If you decide to start the site development process, you should definitely be aware of the fact that apart from functionality, your developers must deal with security. In fact, you should keep in mind the CIA triad: confidentiality, integrity, and availability, which will protect you whether you’re selling a product or just using software for your company.
1. Choose a safe and secure web host
Firstly, you should know that if your provider doesn’t use secure servers, creating a secure final project will be much harder. After all, web hosting starts with website security. So, when selecting a suitable web hosting option, focus on the quality of their server management and the tools they use for protection. It is maybe impossible to provide 100% protection, but a good provider usually offers the following.
– Reliable backup and recovery
– Secure Sockets Layer (SSL) support
– Standard uptime
– Protection against distributed denial of service (DDoS) attacks
– Scanning and protection against malware
Furthermore, the SSL certificate usually comes with the service package, but it’s not a bad idea to check. It helps in the protection of your site by securing the data transmission, so if a client places an order or request on your site and leaves their details, they will be well protected from potential theft.
2. Encrypt sensitive data
Access tokens, billing details, emails, etc., are kinds of data that must be encrypted. And if you’re using AWS, it is possible to do it directly in a database with AWS Aurora, which will successfully secure your data.
In case you are planning to create an e-commerce site, it is important to consider that your web hosting is compatible with the Payment Card Industry (PCI) standard. This security standard protects customer information for different kinds of card payments. And if your host doesn’t support it, you have to find other PCI-compliant shopping carts, API providers.
3) Use a secure software
It is smart to scan any software for vulnerabilities and keep it up-to-date before you use it. Furthermore, you shouldn’t forget to remove software that is no longer in use, so it doesn’t become a perfect backdoor for hackers. Open-source software and a live development team at your disposal are something that can prevent it.
4) Create smart authentication
All passwords have to be irreversibly encrypted, and you could also include password rules to avoid creating weak passwords such as “12345 “. However, don’t exaggerate, and use multi-factor authentication (2FA) like SMS verification or email confirmation.

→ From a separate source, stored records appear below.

-- ==== Sys2Proof/Laws/Via.lean ====
section
/-! SUPPORT. What an operation of the model can do to the state: `Via m s t` says that `t` comes from `s` by writes of
fields, writes and erasures of memory at or above 0x0800_1000, drops of fields or of memory bytes, and changes of records,
all within the zones whose bits `m` holds.  From it follow the frame, the canonical form and the factory sector. -/

namespace Sys2Proof.Machine

set_option linter.unusedTactic false
set_option linter.unreachableTactic false
set_option linter.unusedSimpArgs false
set_option linter.unusedVariables false

/-- The bit of a zone in a mask. -/
def Zone.code : Zone → Nat
  | .reg .pmu => 0
  | .reg .rtc => 1
  | .reg .mpu => 2
  | .reg .d2d => 3
  | .reg .die => 4
  | .reg .part => 5
  | .reg .dpe => 6
  | .reg .dsw => 7
  | .reg .tt => 8
  | .reg .mf => 9
  | .reg .tcpd => 10
  | .reg .pwr => 11
  | .reg .adc => 12
  | .reg .ent => 13
  | .reg .gov => 14
  | .reg .chord => 15
  | .reg .tat => 16
  | .reg .trc => 17
  | .reg .bbc => 18
  | .reg .ic => 19
  | .reg .sys => 20
  | .reg .qspi => 21
  | .reg .fc => 22
  | .reg .log => 23
  | .reg .cal => 24
  | .reg .mbx => 25
  | .reg .tgt => 26
  | .mem => 27
  | .staged => 28
  | .ct => 29
  | .power => 30
  | .nvmCfg => 31
  | .fwCopy => 32
  | .snaps => 33
  | .frozen => 34
  | .parts => 35
  | .migs => 36
  | .dpe => 37
  | .pool => 38
  | .tt => 39
  | .mf => 40
  | .cc => 41
  | .pd => 42
  | .profiles => 43
  | .pwr => 44
  | .gov => 45
  | .govHw => 46
  | .ent => 47
  | .bcq => 48
  | .chord => 49
  | .links => 50
  | .tat => 51
  | .tatOrder => 52
  | .trc => 53
  | .mbx => 54
  | .cores => 55
  | .hw => 56
  | .fc => 57
  | .log => 58
  | .free => 59
  | .tatOps => 60

theorem Zone.mem_all (z : Zone) : z ∈ Zone.all := by
  cases z with
  | reg b => cases b <;> decide
  | mem => decide
  | staged => decide
  | ct => decide
  | power => decide
  | nvmCfg => decide
  | fwCopy => decide
  | snaps => decide
  | frozen => decide
  | parts => decide
  | migs => decide
  | dpe => decide
  | pool => decide
  | tt => decide
  | mf => decide
  | cc => decide
  | pd => decide
  | profiles => decide
  | pwr => decide
  | gov => decide
  | govHw => decide
  | ent => decide
  | bcq => decide
  | chord => decide
  | links => decide
  | tat => decide
  | tatOrder => decide
  | trc => decide
  | mbx => decide
  | cores => decide
  | hw => decide
  | fc => decide
  | log => decide
  | free => decide
  | tatOps => decide

/-- The records agree outside the mask. -/
structure SameRecords (m : Nat) (s t : State) : Prop where
  staged : m.testBit 28 = false → t.staged = s.staged
  ct : m.testBit 29 = false → t.ct = s.ct
  power : m.testBit 30 = false → t.power = s.power
  nvmCfg : m.testBit 31 = false → t.nvmCfg = s.nvmCfg
  fwCopy : m.testBit 32 = false → t.fwCopy = s.fwCopy
  snaps : m.testBit 33 = false → t.snaps = s.snaps
  frozen : m.testBit 34 = false → t.frozen = s.frozen
  parts : m.testBit 35 = false → t.parts = s.parts
  migs : m.testBit 36 = false → t.migs = s.migs
  dpe : m.testBit 37 = false → t.dpe = s.dpe
  pool : m.testBit 38 = false → t.pool = s.pool
  tt : m.testBit 39 = false → t.tt = s.tt
  mf : m.testBit 40 = false → t.mf = s.mf
  cc : m.testBit 41 = false → t.cc = s.cc
  pd : m.testBit 42 = false → t.pd = s.pd
  profiles : m.testBit 43 = false → t.profiles = s.profiles
  pwr : m.testBit 44 = false → t.pwr = s.pwr
  gov : m.testBit 45 = false → t.gov = s.gov
  govHw : m.testBit 46 = false → t.govHw = s.govHw
  ent : m.testBit 47 = false → t.ent = s.ent
  bcq : m.testBit 48 = false → t.bcq = s.bcq
  chord : m.testBit 49 = false → t.chord = s.chord
  links : m.testBit 50 = false → t.links = s.links
  tat : m.testBit 51 = false → t.tat = s.tat
  tatOrder : m.testBit 52 = false → t.tatOrder = s.tatOrder
  trc : m.testBit 53 = false → t.trc = s.trc
  mbx : m.testBit 54 = false → t.mbx = s.mbx
  cores : m.testBit 55 = false → t.cores = s.cores
  hw : m.testBit 56 = false → t.hw = s.hw
  fc : m.testBit 57 = false → t.fc = s.fc
  log : m.testBit 58 = false → t.log = s.log
  free : m.testBit 59 = false → t.free = s.free
  tatOps : m.testBit 60 = false → t.tatOps = s.tatOps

5) Control your web traffic
6) Control the infrastructure
You should reduce manual operations as much as you can so you can do upgrades quickly and automatically; make logging centralized to stay away from SSH for retrieving or accessing logs. You can maybe use an intrusion detection system (IDS) to reduce advanced persistent threats (APT) to the bare minimum.

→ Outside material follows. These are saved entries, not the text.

theorem Tbl.at_upd_ne {α : Type} [Inhabited α] [DecidableEq α] (t : Tbl α) {k j : Nat} (f : α → α) (h : j ≠ k) :
    (t.upd k f).at j = t.at j := look_store_ne _ _ _ _ h _

/-! ### Register fields -/

theorem fld_of_regs {s t : State} (h : t.regs = s.regs) (f : Field) (i : Nat) : t.fld f i = s.fld f i := by
  unfold State.fld; rw [h]

theorem fld_setFld_ne (s : State) {f g : Field} (i j v : Nat) (h : g.id ≠ f.id) : (s.setFld f i v).fld g j = s.fld g j :=
  fld_setFld_other s f i v (fun e => h e.1)

theorem fld_setFld_index (s : State) {f : Field} {i j : Nat} (v : Nat) (h : j ≠ i) : (s.setFld f i v).fld f j = s.fld f j :=
  fld_setFld_other s f i v (fun e => h e.2)

/-- A field after an operation that does not reach its block. -/
theorem Via.fld {m : Nat} {s t : State} (d : Via m s t) (f : Field) (i : Nat)
    (h : m.testBit (Zone.reg (blockOf f.id)).code = false) : t.fld f i = s.fld f i := d.same (.reg (blockOf f.id)) h f i rfl

theorem bit01_ne_zero (b : Bool) : decide (bit01 b % 2 ≠ 0) = b := by cases b <;> rfl

/-! ### setFld -/

@[simp] theorem State.setFld_pending (s : State) (f : Field) (i v : Nat) : (s.setFld f i v).pending = s.pending := rfl
@[simp] theorem State.setFld_regs (s : State) (f : Field) (i v : Nat) :
    (s.setFld f i v).regs = Sys2Proof.Machine.store slotLt (resetAt f i) (f.id, i) (v % 2 ^ f.width) s.regs := rfl
@[simp] theorem State.setFld_staged (s : State) (f : Field) (i v : Nat) : (s.setFld f i v).staged = s.staged := rfl
@[simp] theorem State.setFld_mem (s : State) (f : Field) (i v : Nat) : (s.setFld f i v).mem = s.mem := rfl
@[simp] theorem State.setFld_ct (s : State) (f : Field) (i v : Nat) : (s.setFld f i v).ct = s.ct := rfl
@[simp] theorem State.setFld_power (s : State) (f : Field) (i v : Nat) : (s.setFld f i v).power = s.power := rfl
@[simp] theorem State.setFld_nvmCfg (s : State) (f : Field) (i v : Nat) : (s.setFld f i v).nvmCfg = s.nvmCfg := rfl
@[simp] theorem State.setFld_fwCopy (s : State) (f : Field) (i v : Nat) : (s.setFld f i v).fwCopy = s.fwCopy := rfl
@[simp] theorem State.setFld_snaps (s : State) (f : Field) (i v : Nat) : (s.setFld f i v).snaps = s.snaps := rfl
@[simp] theorem State.setFld_frozen (s : State) (f : Field) (i v : Nat) : (s.setFld f i v).frozen = s.frozen := rfl
@[simp] theorem State.setFld_parts (s : State) (f : Field) (i v : Nat) : (s.setFld f i v).parts = s.parts := rfl
@[simp] theorem State.setFld_migs (s : State) (f : Field) (i v : Nat) : (s.setFld f i v).migs = s.migs := rfl
@[simp] theorem State.setFld_dpe (s : State) (f : Field) (i v : Nat) : (s.setFld f i v).dpe = s.dpe := rfl
@[simp] theorem State.setFld_pool (s : State) (f : Field) (i v : Nat) : (s.setFld f i v).pool = s.pool := rfl
@[simp] theorem State.setFld_tt (s : State) (f : Field) (i v : Nat) : (s.setFld f i v).tt = s.tt := rfl
@[simp] theorem State.setFld_mf (s : State) (f : Field) (i v : Nat) : (s.setFld f i v).mf = s.mf := rfl
@[simp] theorem State.setFld_cc (s : State) (f : Field) (i v : Nat) : (s.setFld f i v).cc = s.cc := rfl
@[simp] theorem State.setFld_pd (s : State) (f : Field) (i v : Nat) : (s.setFld f i v).pd = s.pd := rfl
@[simp] theorem State.setFld_profiles (s : State) (f : Field) (i v : Nat) : (s.setFld f i v).profiles = s.profiles := rfl
@[simp] theorem State.setFld_pwr (s : State) (f : Field) (i v : Nat) : (s.setFld f i v).pwr = s.pwr := rfl
@[simp] theorem State.setFld_gov (s : State) (f : Field) (i v : Nat) : (s.setFld f i v).gov = s.gov := rfl
@[simp] theorem State.setFld_govHw (s : State) (f : Field) (i v : Nat) : (s.setFld f i v).govHw = s.govHw := rfl
@[simp] theorem State.setFld_ent (s : State) (f : Field) (i v : Nat) : (s.setFld f i v).ent = s.ent := rfl
@[simp] theorem State.setFld_bcq (s : State) (f : Field) (i v : Nat) : (s.setFld f i v).bcq = s.bcq := rfl
@[simp] theorem State.setFld_chord (s : State) (f : Field) (i v : Nat) : (s.setFld f i v).chord = s.chord := rfl
@[simp] theorem State.setFld_links (s : State) (f : Field) (i v : Nat) : (s.setFld f i v).links = s.links := rfl
@[simp] theorem State.setFld_tat (s : State) (f : Field) (i v : Nat) : (s.setFld f i v).tat = s.tat := rfl
@[simp] theorem State.setFld_tatOrder (s : State) (f : Field) (i v : Nat) : (s.setFld f i v).tatOrder = s.tatOrder := rfl
@[simp] theorem State.setFld_trc (s : State) (f : Field) (i v : Nat) : (s.setFld f i v).trc = s.trc := rfl
@[simp] theorem State.setFld_mbx (s : State) (f : Field) (i v : Nat) : (s.setFld f i v).mbx = s.mbx := rfl
@[simp] theorem State.setFld_cores (s : State) (f : Field) (i v : Nat) : (s.setFld f i v).cores = s.cores := rfl
@[simp] theorem State.setFld_hw (s : State) (f : Field) (i v : Nat) : (s.setFld f i v).hw = s.hw := rfl
@[simp] theorem State.setFld_fc (s : State) (f : Field) (i v : Nat) : (s.setFld f i v).fc = s.fc := rfl
@[simp] theorem State.setFld_log (s : State) (f : Field) (i v : Nat) : (s.setFld f i v).log = s.log := rfl
@[simp] theorem State.setFld_free (s : State) (f : Field) (i v : Nat) : (s.setFld f i v).free = s.free := rfl
@[simp] theorem State.setFld_tatOps (s : State) (f : Field) (i v : Nat) : (s.setFld f i v).tatOps = s.tatOps := rfl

7) Use automated website backups
A broken page or hacked website can be fixed using hospital backups of cases; it is perhaps more convenient to set up automatic backups on the web host than do it manually.
8) Have a plan!
Even if your website is adequately secured, anything can happen, and it is important to have a backup plan. Don’t act like Uber and think about efficient ways of solving the problem.
Hopefully, this post made you aware of the cybersecurity relevance. After all, security is a crucial element for any business that wants to be successful on online platforms, and if you implement our checklist into your project, you would at least be calm knowing you’ve done everything in your power to secure yourself.